Extracted records

::::

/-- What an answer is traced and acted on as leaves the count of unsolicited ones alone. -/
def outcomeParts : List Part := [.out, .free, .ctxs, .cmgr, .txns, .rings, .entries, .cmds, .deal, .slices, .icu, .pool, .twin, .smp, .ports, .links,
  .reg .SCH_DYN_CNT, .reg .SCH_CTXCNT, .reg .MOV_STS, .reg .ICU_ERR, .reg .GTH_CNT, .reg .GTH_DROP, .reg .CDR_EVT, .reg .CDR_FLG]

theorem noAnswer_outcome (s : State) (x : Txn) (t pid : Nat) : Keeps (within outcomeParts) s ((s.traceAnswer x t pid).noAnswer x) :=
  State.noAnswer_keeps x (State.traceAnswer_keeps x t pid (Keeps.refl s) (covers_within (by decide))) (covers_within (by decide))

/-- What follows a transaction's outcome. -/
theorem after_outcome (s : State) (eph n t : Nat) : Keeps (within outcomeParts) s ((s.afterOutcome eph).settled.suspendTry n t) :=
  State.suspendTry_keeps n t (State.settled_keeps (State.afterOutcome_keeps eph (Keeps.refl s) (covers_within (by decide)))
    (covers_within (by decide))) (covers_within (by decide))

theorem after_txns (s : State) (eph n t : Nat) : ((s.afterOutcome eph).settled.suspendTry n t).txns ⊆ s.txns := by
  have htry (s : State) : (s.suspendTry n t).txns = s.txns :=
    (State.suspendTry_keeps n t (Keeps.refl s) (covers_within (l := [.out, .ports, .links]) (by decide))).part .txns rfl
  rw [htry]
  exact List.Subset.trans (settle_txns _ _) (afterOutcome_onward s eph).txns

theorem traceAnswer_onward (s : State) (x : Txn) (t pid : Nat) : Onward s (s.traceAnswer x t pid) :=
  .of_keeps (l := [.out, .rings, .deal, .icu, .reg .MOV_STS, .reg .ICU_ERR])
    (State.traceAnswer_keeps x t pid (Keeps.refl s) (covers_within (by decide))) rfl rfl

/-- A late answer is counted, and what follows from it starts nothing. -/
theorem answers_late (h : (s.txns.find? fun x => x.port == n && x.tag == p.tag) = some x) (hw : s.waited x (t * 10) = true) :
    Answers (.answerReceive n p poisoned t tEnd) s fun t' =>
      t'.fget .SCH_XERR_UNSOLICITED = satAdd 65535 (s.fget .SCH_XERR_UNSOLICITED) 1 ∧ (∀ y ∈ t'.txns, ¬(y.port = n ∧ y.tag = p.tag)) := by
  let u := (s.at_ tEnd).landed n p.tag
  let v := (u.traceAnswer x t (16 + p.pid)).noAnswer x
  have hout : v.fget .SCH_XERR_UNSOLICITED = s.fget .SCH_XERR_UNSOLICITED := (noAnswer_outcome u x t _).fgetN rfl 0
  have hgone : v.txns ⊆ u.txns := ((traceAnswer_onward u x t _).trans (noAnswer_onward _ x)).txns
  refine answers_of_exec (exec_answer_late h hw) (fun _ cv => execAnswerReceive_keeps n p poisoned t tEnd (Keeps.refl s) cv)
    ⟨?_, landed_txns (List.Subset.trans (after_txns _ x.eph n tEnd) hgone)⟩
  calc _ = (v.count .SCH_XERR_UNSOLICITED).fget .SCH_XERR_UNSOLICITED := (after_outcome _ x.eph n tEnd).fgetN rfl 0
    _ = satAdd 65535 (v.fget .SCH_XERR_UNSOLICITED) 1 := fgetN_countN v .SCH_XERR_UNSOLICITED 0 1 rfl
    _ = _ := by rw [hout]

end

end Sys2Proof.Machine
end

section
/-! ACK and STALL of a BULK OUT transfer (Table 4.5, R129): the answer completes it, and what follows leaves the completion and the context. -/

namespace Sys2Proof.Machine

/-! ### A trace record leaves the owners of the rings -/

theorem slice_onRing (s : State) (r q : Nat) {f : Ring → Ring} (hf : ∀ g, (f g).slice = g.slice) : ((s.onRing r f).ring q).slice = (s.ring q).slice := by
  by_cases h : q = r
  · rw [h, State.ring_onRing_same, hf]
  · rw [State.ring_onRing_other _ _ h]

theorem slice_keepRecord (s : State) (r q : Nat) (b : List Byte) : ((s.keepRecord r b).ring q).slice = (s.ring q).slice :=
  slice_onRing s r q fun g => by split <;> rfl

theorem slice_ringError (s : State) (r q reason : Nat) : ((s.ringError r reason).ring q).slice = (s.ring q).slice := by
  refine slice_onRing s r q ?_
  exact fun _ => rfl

::::

Your objective
Look through the entries for lines containing the word "hout" and return each one.

Expected output
  have hout : v.fget .SCH_XERR_UNSOLICITED = s.fget .SCH_XERR_UNSOLICITED := (noAnswer_outcome u x t _).fgetN rfl 0
    _ = _ := by rw [hout]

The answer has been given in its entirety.